Exercise aim => Starting at the line containing "junk (R131). -/" and ending at the line containing "decodeTableWord 8 0b00000011", print every line of the material below exactly, both ends included, and stop there.

Material for this exercise =>
■ ■ ■ ■ ■

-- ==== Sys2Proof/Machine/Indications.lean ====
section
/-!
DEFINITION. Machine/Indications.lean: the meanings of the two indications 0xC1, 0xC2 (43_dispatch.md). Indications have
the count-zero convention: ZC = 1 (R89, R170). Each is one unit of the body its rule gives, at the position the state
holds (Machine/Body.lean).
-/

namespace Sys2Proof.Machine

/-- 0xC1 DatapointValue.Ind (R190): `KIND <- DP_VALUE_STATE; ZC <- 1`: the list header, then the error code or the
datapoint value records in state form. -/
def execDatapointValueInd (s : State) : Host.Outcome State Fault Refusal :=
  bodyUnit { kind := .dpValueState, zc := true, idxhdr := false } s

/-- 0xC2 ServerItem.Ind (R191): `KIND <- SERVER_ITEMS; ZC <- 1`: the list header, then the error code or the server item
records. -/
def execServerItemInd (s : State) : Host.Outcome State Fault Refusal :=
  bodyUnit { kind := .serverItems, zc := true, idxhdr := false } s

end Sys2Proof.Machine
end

■ ■ ■ ■ ■

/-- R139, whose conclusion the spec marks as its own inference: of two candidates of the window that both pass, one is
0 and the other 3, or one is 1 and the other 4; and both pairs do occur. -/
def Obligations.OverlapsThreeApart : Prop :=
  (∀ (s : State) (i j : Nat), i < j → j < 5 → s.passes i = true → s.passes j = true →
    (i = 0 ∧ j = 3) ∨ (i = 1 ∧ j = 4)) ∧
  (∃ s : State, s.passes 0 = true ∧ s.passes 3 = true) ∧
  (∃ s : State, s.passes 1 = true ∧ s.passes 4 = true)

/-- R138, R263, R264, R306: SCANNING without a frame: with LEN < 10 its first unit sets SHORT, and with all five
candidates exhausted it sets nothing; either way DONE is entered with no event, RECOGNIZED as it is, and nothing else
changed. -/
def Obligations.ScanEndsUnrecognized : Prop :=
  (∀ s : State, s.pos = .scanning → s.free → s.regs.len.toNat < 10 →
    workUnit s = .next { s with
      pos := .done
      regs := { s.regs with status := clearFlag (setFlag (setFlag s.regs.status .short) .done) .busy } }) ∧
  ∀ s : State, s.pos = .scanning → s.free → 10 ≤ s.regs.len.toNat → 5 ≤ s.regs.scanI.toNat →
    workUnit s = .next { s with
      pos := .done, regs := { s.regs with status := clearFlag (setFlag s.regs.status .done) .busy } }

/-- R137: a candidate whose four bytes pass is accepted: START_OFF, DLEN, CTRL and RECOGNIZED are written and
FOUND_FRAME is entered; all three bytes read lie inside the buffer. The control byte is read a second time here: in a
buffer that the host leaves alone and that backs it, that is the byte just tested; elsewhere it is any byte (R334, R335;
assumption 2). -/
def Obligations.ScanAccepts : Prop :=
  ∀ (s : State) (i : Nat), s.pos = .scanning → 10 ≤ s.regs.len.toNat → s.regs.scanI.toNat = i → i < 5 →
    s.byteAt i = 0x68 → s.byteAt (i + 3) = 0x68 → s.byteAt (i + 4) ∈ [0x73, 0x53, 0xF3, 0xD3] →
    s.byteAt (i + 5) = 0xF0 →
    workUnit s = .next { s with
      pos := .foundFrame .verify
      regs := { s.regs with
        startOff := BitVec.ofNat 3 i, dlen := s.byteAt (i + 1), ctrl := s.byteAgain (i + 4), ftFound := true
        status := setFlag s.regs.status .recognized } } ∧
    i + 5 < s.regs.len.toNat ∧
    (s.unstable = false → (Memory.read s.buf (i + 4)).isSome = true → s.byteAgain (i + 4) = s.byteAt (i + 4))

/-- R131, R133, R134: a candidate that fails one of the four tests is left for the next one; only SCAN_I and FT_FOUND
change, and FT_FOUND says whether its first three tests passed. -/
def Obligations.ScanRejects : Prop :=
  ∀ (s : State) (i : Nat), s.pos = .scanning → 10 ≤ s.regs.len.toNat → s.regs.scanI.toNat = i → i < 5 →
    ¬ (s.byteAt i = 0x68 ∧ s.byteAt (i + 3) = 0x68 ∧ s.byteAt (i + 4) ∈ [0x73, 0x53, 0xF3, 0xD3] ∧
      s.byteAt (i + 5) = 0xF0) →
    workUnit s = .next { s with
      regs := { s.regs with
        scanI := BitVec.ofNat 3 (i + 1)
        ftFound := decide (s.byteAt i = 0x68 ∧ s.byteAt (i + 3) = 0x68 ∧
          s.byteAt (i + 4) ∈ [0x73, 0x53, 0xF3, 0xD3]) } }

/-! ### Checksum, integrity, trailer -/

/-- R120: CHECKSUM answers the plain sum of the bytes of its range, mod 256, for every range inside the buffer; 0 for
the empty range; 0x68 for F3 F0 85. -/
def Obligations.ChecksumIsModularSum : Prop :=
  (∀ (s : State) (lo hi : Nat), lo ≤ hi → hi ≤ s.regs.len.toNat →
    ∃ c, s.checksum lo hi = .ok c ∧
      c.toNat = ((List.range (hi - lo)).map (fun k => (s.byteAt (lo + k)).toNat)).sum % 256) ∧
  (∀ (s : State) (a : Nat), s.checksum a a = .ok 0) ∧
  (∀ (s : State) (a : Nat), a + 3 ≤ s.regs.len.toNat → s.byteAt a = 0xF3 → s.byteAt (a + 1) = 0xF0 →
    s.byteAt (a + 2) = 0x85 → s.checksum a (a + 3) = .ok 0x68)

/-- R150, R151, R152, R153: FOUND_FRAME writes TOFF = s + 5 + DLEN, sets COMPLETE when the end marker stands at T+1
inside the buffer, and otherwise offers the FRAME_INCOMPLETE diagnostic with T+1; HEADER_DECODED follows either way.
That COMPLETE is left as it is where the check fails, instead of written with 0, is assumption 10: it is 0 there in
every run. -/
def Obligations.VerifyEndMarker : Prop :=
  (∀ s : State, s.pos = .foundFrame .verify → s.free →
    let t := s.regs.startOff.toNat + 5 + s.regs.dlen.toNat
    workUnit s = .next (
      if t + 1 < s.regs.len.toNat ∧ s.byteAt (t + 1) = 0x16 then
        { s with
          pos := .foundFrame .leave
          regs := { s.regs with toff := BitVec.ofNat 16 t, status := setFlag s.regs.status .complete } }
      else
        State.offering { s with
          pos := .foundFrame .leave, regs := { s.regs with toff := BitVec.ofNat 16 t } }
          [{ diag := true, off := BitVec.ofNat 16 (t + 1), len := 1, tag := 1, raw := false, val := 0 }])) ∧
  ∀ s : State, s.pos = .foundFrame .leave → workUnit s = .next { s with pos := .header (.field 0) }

■ ■ ■ ■ ■

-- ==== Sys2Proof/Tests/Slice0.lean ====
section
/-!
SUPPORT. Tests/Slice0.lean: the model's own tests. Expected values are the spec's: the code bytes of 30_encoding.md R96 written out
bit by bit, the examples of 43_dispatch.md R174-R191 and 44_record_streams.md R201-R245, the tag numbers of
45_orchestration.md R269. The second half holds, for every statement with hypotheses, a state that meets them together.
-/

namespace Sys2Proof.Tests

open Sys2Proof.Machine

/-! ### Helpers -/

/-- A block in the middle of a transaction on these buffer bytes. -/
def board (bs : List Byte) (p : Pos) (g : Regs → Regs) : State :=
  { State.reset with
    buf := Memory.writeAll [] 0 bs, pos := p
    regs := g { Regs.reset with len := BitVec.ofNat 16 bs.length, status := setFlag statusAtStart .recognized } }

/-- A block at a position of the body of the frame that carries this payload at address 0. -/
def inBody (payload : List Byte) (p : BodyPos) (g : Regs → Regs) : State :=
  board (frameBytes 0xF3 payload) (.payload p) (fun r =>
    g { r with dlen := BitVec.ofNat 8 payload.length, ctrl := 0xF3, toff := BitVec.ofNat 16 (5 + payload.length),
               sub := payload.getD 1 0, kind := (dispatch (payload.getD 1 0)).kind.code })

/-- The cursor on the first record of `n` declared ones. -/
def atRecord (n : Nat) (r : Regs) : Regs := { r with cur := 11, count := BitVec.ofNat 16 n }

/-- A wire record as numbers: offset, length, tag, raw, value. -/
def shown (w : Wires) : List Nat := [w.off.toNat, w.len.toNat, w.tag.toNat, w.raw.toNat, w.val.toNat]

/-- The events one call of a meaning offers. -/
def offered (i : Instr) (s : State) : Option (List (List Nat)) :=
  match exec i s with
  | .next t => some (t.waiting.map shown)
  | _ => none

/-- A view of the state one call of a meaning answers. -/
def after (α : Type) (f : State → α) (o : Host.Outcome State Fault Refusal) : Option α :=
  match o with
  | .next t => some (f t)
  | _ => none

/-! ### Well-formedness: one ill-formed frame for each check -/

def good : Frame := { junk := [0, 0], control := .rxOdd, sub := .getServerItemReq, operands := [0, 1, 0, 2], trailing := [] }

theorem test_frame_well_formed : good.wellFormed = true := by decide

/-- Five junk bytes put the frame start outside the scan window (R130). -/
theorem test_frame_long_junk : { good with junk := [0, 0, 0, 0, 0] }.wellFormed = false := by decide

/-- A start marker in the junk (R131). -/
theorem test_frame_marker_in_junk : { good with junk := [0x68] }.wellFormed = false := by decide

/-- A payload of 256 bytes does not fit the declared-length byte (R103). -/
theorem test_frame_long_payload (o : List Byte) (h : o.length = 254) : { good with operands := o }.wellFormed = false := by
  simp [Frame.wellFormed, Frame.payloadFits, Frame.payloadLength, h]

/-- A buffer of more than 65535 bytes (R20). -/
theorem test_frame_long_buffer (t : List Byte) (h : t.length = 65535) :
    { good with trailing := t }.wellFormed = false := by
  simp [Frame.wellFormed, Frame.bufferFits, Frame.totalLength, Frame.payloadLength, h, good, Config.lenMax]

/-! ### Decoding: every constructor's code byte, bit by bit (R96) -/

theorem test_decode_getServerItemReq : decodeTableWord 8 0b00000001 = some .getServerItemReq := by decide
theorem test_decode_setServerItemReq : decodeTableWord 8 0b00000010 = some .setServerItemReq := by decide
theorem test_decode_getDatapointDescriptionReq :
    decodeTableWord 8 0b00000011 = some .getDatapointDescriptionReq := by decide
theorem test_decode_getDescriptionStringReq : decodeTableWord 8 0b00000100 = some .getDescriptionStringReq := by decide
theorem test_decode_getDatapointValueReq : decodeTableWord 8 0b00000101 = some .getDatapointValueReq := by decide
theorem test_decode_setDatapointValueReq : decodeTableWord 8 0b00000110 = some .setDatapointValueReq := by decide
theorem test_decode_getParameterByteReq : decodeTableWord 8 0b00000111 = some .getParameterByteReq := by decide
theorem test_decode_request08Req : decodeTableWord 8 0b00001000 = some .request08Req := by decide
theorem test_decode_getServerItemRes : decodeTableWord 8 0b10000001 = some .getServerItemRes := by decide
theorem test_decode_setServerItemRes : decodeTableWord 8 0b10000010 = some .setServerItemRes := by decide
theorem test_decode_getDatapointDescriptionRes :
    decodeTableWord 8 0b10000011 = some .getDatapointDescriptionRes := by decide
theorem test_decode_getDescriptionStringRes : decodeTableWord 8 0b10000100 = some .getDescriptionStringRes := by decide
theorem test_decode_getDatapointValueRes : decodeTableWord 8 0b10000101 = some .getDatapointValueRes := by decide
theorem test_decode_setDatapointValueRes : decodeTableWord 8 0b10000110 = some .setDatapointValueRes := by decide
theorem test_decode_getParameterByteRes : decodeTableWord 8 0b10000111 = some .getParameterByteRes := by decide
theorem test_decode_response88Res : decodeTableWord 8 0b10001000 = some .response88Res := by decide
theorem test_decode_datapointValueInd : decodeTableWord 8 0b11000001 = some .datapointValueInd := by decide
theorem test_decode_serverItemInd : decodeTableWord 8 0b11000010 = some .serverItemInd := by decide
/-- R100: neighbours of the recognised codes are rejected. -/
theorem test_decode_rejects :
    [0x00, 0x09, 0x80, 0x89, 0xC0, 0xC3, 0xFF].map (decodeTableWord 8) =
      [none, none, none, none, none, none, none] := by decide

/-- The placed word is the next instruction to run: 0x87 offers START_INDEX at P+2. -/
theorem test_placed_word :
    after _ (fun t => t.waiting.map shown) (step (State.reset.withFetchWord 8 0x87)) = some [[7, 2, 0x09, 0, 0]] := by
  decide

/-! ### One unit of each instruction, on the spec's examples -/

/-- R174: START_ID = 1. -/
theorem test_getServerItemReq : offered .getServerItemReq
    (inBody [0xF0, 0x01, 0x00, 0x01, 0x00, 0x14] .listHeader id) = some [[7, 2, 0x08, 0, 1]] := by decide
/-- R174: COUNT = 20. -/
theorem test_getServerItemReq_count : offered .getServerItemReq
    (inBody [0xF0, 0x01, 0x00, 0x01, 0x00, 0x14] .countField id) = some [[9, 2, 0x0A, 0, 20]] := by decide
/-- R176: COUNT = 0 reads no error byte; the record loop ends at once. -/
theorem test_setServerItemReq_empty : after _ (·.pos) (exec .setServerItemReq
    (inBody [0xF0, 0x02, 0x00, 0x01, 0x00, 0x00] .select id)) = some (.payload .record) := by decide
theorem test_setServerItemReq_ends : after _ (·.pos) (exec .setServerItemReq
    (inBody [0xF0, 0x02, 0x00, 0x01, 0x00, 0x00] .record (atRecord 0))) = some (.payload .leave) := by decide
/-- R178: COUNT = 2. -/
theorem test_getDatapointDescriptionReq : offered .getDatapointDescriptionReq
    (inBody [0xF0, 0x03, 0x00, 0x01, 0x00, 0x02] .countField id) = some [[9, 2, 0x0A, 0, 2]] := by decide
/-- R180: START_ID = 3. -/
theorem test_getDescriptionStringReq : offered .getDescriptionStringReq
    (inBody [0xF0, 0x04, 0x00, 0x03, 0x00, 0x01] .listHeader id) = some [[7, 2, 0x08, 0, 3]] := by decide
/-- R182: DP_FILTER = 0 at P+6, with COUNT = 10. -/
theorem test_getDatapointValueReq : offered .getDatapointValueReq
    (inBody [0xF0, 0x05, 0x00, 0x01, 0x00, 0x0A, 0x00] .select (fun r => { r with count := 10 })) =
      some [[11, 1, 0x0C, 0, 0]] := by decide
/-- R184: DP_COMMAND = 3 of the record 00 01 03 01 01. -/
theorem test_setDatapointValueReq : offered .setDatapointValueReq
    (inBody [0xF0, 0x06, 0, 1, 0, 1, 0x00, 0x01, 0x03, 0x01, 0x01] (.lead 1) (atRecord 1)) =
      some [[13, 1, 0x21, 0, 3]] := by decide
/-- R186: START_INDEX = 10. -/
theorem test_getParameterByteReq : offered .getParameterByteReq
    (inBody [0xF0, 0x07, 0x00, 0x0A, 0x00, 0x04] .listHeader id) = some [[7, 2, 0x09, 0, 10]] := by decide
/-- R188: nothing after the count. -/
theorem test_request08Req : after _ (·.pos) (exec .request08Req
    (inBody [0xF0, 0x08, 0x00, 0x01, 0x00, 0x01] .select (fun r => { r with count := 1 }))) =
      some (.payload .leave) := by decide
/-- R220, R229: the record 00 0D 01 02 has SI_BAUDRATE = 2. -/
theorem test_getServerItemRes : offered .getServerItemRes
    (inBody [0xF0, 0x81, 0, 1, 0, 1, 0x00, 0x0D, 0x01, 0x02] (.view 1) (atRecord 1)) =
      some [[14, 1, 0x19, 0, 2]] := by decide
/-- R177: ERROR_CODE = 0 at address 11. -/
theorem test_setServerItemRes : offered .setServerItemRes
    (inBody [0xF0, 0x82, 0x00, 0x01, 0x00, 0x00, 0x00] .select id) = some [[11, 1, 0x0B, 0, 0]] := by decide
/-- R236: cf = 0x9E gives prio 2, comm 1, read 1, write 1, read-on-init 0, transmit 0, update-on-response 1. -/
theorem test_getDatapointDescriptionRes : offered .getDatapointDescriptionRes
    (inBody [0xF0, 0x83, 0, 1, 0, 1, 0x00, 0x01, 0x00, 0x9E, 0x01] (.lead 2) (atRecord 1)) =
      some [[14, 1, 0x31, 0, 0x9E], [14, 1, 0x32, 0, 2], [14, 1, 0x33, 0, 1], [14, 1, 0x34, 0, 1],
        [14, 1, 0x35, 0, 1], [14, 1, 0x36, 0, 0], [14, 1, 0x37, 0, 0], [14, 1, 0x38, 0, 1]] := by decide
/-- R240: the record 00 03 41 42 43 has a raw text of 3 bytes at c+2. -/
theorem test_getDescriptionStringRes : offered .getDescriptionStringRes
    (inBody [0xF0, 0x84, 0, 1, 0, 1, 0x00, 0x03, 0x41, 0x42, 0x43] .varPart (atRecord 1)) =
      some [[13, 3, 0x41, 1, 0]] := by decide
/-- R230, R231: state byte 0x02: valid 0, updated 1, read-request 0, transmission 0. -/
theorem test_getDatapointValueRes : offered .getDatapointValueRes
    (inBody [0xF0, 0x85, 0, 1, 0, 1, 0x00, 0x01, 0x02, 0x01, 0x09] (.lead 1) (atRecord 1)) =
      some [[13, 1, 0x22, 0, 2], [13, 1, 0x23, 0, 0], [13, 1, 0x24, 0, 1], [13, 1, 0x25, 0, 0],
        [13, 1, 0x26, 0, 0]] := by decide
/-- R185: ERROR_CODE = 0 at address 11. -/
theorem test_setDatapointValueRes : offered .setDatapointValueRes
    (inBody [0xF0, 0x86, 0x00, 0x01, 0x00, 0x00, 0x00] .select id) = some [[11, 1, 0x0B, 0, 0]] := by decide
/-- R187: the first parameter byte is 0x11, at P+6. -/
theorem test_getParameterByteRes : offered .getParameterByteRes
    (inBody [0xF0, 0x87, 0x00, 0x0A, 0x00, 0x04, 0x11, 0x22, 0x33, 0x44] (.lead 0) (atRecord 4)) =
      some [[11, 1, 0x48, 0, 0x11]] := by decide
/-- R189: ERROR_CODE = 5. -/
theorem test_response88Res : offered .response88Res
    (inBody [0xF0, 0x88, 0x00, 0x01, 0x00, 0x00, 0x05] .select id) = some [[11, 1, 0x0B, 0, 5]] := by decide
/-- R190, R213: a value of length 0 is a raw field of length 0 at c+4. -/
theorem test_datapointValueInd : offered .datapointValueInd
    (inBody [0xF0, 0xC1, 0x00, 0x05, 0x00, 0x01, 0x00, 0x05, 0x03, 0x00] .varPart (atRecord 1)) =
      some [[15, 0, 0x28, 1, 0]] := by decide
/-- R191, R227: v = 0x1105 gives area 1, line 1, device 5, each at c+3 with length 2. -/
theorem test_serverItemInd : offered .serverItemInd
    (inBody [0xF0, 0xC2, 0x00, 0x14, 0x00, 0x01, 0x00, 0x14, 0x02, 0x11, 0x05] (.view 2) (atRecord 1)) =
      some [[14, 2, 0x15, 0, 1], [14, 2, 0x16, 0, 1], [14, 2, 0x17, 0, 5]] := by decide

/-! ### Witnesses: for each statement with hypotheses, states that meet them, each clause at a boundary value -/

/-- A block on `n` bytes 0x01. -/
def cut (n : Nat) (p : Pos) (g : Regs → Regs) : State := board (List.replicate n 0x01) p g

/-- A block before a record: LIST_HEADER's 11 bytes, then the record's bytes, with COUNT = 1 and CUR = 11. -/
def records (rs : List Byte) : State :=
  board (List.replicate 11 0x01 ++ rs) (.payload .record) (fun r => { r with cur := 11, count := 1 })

■ ■ ■ ■ ■

Finished exercise =>
/-- A start marker in the junk (R131). -/
theorem test_frame_marker_in_junk : { good with junk := [0x68] }.wellFormed = false := by decide

/-- A payload of 256 bytes does not fit the declared-length byte (R103). -/
theorem test_frame_long_payload (o : List Byte) (h : o.length = 254) : { good with operands := o }.wellFormed = false := by
  simp [Frame.wellFormed, Frame.payloadFits, Frame.payloadLength, h]

/-- A buffer of more than 65535 bytes (R20). -/
theorem test_frame_long_buffer (t : List Byte) (h : t.length = 65535) :
    { good with trailing := t }.wellFormed = false := by
  simp [Frame.wellFormed, Frame.bufferFits, Frame.totalLength, Frame.payloadLength, h, good, Config.lenMax]

/-! ### Decoding: every constructor's code byte, bit by bit (R96) -/

theorem test_decode_getServerItemReq : decodeTableWord 8 0b00000001 = some .getServerItemReq := by decide
theorem test_decode_setServerItemReq : decodeTableWord 8 0b00000010 = some .setServerItemReq := by decide
theorem test_decode_getDatapointDescriptionReq :
    decodeTableWord 8 0b00000011 = some .getDatapointDescriptionReq := by decide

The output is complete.